Keep in mind, when reading Bush’s words, that the phrase “civil unions” has no determinate legal meaning. A state could offer various benefits to homosexual couples, heterosexual couples, and roommates with no sexual relationship, all under the rubric of “civil unions.” With that understanding in mind, Bush’s and Rove’s remarks are entirely consistent with support for the kind of approach I am advocating. (They may also be consistent with the Republican platform.)

This approach would leave several important issues unsettled. Many people will continue to believe strongly that the law ought to recognize same-sex relationships the same way it recognizes traditional ones, and many people will continue to object strongly. No reconfiguration of benefits is going to end that debate. Liberals will be exasperated with conservatives: If they are willing to grant gay couples benefits, they will ask, why are they so stubborn about the merely symbolic question of legal recognition? Conservatives will have the mirror-image exasperation: If gays have almost every tangible benefit they want, why should they seek legal recognition too?

Nor can this approach neatly solve every question of benefits. The approach advocated here does not attempt to settle questions about rights and duties involving children, where the divisions make attempts at compromise unpromising.
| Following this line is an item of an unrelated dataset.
-- ==== Sys2Proof/Machine/Dispatch.lean ====
section
/-! DEFINITION. Every instruction and event row of spec/opcode_table.json, and the meaning it has. -/

namespace Sys2Proof.Machine
open Sys2Proof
Finally, how to apply the approach raises some difficult questions. Tax and Social Security law interact with marriage in various ways. The relevant provisions of the law could be seen as acknowledgments of marriage’s dimension as an economic partnership–in which case legislators could presumably extend the benefits to non-marital households that function as economic partnerships. If the provisions are seen, however, as a way for the government to encourage moral behavior, social conservatives and social liberals are likely to disagree about whether they should apply to same-sex couples.

A compromise need not settle all the issues, however, to offer something to each side.

Advocates of gay marriage would not get legal recognition for gay relationships. Their cause might lose some steam, since gays would get some benefits whose denial had previously generated sympathy. But gays would get those benefits sooner than they would if they wait for victory in the struggle for gay marriage–and those real-world benefits have to count for something. If advocates of gay marriage are right that their triumph is historically inevitable, they have little to lose.

Opponents of same-sex marriage also have little to lose, and something to gain. Many of them insist that they are not motivated by any hostility to gays as people. Supporting an extension of benefits would allow them to prove it, which would be worthwhile morally and would also improve their tactical position in the political debate. Their chances of passing the constitutional amendment they seek might improve. (It’s important that there’s no certainty here. If this compromise were certain to make the social conservatives succeed, the other side would have no reason to support it.)

And it’s just barely possible that everyone would reap the benefit of a reduction in the strife that has attended the marriage debate.